GOAL OF THE EXERCISE: Your answer must consist of exactly the lines below, starting with the line with "NVMe command of" and going on through the line with "found yet. -/", and nothing else.

Stored data entries:
----------------------------------------
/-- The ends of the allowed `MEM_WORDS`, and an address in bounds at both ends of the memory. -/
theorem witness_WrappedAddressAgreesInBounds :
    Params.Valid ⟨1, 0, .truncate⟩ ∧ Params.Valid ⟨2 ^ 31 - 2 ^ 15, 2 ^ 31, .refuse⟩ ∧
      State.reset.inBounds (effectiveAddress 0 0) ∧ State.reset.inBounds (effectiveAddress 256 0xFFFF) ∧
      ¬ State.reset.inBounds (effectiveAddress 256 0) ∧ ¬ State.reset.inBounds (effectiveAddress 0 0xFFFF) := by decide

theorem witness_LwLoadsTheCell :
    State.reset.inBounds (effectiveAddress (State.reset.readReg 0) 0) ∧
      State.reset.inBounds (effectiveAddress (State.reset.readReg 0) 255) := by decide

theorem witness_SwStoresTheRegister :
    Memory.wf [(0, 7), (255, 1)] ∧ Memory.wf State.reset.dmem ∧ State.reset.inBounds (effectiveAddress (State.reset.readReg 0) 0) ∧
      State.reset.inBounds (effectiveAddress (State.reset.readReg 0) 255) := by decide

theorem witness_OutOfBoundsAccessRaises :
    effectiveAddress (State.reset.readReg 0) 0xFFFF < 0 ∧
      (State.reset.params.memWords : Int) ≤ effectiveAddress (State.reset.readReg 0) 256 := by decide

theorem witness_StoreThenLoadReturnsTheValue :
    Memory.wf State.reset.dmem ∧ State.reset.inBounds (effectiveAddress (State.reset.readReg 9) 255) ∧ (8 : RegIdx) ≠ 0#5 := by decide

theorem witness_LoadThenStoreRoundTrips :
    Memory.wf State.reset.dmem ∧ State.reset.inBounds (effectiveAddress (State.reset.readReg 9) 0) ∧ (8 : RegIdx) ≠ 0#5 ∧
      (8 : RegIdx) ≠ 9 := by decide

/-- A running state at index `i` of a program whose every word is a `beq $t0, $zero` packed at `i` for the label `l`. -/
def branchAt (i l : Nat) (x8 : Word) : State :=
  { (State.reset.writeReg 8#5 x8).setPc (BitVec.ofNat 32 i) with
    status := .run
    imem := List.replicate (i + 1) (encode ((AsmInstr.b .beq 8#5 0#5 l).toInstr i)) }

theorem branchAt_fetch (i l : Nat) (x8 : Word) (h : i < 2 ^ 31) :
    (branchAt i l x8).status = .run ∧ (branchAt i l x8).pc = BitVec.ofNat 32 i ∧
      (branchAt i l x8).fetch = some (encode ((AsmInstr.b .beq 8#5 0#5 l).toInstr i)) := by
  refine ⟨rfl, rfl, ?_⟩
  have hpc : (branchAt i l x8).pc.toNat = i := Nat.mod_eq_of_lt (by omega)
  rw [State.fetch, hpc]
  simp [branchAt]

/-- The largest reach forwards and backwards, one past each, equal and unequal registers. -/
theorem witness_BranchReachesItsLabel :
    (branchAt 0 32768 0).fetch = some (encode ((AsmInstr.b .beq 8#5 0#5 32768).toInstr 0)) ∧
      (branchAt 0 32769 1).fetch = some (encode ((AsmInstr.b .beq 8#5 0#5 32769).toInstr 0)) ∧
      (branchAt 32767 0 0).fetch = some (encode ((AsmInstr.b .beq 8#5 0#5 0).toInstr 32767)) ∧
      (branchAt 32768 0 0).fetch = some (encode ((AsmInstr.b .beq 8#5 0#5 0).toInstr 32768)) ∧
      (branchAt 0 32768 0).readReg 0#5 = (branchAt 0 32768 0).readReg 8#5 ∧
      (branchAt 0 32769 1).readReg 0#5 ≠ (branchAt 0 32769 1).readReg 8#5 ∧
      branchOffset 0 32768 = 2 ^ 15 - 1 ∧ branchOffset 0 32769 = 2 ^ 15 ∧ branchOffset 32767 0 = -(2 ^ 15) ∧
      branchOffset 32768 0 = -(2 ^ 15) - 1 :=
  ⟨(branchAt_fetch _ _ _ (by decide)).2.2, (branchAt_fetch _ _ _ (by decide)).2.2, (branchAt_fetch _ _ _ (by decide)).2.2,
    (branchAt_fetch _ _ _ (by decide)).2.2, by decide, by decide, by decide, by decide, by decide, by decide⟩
----------------------------------------
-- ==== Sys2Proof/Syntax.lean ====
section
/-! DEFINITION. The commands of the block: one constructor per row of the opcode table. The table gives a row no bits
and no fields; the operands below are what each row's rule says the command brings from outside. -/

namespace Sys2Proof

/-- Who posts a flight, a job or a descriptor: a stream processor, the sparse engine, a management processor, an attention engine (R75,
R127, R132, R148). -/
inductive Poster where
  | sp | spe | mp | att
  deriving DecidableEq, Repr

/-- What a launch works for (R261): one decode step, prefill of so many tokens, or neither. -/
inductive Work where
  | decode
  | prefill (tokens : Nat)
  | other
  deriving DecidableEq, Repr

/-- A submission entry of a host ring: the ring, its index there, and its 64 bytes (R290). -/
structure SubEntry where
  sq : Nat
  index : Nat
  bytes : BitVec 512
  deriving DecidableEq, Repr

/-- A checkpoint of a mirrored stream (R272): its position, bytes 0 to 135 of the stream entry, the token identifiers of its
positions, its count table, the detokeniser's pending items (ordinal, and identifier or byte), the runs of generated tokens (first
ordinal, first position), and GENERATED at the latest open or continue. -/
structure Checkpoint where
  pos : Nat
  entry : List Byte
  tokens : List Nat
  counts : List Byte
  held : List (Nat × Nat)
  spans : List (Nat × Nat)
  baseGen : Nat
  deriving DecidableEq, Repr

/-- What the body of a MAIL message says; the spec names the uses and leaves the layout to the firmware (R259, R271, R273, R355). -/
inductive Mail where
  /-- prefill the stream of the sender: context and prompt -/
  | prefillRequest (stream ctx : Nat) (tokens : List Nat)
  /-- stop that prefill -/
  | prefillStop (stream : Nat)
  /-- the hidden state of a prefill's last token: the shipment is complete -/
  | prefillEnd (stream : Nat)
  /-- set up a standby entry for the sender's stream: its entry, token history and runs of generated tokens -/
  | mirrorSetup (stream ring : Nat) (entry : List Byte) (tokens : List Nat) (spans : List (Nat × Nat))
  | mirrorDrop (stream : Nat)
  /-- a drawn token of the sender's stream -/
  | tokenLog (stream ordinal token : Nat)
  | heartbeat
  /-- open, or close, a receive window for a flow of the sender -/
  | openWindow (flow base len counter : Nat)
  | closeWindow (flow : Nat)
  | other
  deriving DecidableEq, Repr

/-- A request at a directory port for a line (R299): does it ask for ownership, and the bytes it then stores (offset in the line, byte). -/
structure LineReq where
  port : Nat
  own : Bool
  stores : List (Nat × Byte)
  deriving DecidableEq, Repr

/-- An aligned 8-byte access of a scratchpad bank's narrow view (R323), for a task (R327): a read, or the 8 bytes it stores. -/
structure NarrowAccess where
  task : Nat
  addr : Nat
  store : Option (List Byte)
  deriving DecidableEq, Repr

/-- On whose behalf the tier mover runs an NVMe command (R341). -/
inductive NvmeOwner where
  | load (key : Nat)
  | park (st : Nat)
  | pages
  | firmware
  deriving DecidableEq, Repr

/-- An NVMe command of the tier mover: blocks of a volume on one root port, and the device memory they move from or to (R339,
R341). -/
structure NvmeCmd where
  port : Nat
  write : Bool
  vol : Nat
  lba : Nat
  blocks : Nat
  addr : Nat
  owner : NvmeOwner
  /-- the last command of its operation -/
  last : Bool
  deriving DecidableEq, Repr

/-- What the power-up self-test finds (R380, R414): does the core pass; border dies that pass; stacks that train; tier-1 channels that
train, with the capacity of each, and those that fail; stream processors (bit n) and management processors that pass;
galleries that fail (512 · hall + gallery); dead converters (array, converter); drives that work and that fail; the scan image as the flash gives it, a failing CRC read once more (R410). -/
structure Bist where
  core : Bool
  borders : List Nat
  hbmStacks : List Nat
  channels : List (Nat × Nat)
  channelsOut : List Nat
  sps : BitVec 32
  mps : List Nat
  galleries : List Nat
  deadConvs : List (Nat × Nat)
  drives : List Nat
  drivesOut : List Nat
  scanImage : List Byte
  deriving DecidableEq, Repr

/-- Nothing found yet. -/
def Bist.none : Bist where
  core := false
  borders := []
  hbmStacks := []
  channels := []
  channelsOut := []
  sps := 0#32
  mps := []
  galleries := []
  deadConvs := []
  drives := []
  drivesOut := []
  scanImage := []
----------------------------------------
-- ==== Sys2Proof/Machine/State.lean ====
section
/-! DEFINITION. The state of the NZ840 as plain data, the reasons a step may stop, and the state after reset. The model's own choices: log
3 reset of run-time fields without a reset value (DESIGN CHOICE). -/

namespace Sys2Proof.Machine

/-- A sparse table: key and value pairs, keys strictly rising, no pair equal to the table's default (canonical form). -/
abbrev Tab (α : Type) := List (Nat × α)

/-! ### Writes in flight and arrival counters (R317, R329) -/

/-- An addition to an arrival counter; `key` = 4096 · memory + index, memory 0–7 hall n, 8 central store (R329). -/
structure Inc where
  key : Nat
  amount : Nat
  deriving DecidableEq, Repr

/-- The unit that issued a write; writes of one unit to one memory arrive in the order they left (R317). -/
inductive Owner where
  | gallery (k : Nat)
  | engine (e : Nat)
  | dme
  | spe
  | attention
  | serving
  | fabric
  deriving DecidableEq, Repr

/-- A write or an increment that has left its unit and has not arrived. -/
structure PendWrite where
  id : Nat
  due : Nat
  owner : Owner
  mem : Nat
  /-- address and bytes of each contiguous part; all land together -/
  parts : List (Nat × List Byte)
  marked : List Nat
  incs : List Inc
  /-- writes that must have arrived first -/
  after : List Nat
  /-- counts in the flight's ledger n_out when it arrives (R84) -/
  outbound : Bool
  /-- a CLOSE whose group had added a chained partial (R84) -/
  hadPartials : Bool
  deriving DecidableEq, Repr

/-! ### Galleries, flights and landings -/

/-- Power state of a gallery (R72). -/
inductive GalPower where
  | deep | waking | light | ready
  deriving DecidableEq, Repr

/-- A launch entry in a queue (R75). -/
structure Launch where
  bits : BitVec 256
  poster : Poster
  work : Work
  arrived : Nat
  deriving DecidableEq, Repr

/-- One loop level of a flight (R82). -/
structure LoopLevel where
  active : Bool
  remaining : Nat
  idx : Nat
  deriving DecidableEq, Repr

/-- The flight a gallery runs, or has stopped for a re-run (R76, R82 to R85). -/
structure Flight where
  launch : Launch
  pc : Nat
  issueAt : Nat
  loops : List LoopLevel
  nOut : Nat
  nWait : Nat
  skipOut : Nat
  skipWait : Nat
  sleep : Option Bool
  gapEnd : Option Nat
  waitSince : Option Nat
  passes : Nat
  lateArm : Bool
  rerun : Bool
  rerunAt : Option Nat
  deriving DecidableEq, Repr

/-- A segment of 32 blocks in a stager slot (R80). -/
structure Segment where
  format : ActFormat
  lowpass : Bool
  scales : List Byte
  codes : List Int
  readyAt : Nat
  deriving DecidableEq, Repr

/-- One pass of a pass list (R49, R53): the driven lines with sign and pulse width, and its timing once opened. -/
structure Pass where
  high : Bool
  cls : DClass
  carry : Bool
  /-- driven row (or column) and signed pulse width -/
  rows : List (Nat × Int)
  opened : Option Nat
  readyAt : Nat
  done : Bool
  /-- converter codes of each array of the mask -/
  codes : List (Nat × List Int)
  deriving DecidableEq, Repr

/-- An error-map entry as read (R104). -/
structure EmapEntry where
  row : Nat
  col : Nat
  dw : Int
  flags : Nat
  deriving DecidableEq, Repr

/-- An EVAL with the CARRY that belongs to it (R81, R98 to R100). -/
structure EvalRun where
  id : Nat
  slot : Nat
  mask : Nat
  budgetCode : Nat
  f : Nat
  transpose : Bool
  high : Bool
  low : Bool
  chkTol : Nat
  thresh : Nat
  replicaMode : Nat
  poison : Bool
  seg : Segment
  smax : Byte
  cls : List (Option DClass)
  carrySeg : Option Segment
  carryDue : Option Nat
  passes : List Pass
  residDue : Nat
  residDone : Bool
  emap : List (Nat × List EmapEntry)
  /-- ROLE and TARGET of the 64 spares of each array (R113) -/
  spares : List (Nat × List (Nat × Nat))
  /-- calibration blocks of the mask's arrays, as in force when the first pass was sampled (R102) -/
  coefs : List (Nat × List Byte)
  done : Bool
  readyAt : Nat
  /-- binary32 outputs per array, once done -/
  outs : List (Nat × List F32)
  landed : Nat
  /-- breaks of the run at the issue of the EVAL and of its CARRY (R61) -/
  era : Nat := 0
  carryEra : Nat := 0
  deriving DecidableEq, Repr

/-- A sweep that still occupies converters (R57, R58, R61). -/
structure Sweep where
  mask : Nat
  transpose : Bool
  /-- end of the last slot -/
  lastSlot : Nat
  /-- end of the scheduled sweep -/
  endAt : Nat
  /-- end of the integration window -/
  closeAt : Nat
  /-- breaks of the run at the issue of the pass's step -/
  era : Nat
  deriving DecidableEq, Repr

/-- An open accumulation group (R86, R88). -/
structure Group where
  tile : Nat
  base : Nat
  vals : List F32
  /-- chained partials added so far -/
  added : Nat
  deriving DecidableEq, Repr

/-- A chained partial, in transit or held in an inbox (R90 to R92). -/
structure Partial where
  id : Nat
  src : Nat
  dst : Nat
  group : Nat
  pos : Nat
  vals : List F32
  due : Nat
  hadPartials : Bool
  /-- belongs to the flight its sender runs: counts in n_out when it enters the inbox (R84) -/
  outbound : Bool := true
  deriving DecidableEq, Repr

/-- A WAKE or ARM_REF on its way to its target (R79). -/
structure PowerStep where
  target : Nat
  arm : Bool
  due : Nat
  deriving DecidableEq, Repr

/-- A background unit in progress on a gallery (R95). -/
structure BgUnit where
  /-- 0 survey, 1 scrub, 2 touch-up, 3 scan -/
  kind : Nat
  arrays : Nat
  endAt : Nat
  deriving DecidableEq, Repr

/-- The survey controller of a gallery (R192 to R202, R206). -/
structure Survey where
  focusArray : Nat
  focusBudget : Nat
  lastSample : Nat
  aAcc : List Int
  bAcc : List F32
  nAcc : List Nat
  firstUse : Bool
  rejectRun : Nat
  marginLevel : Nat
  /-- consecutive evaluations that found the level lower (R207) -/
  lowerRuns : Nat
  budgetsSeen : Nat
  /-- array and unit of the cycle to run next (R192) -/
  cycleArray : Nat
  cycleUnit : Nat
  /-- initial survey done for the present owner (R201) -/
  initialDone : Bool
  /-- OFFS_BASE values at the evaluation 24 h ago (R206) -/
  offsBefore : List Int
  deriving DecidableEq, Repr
----------------------------------------
RESPONSE:
/-- An NVMe command of the tier mover: blocks of a volume on one root port, and the device memory they move from or to (R339,
R341). -/
structure NvmeCmd where
  port : Nat
  write : Bool
  vol : Nat
  lba : Nat
  blocks : Nat
  addr : Nat
  owner : NvmeOwner
  /-- the last command of its operation -/
  last : Bool
  deriving DecidableEq, Repr

/-- What the power-up self-test finds (R380, R414): does the core pass; border dies that pass; stacks that train; tier-1 channels that
train, with the capacity of each, and those that fail; stream processors (bit n) and management processors that pass;
galleries that fail (512 · hall + gallery); dead converters (array, converter); drives that work and that fail; the scan image as the flash gives it, a failing CRC read once more (R410). -/
structure Bist where
  core : Bool
  borders : List Nat
  hbmStacks : List Nat
  channels : List (Nat × Nat)
  channelsOut : List Nat
  sps : BitVec 32
  mps : List Nat
  galleries : List Nat
  deadConvs : List (Nat × Nat)
  drives : List Nat
  drivesOut : List Nat
  scanImage : List Byte
  deriving DecidableEq, Repr

/-- Nothing found yet. -/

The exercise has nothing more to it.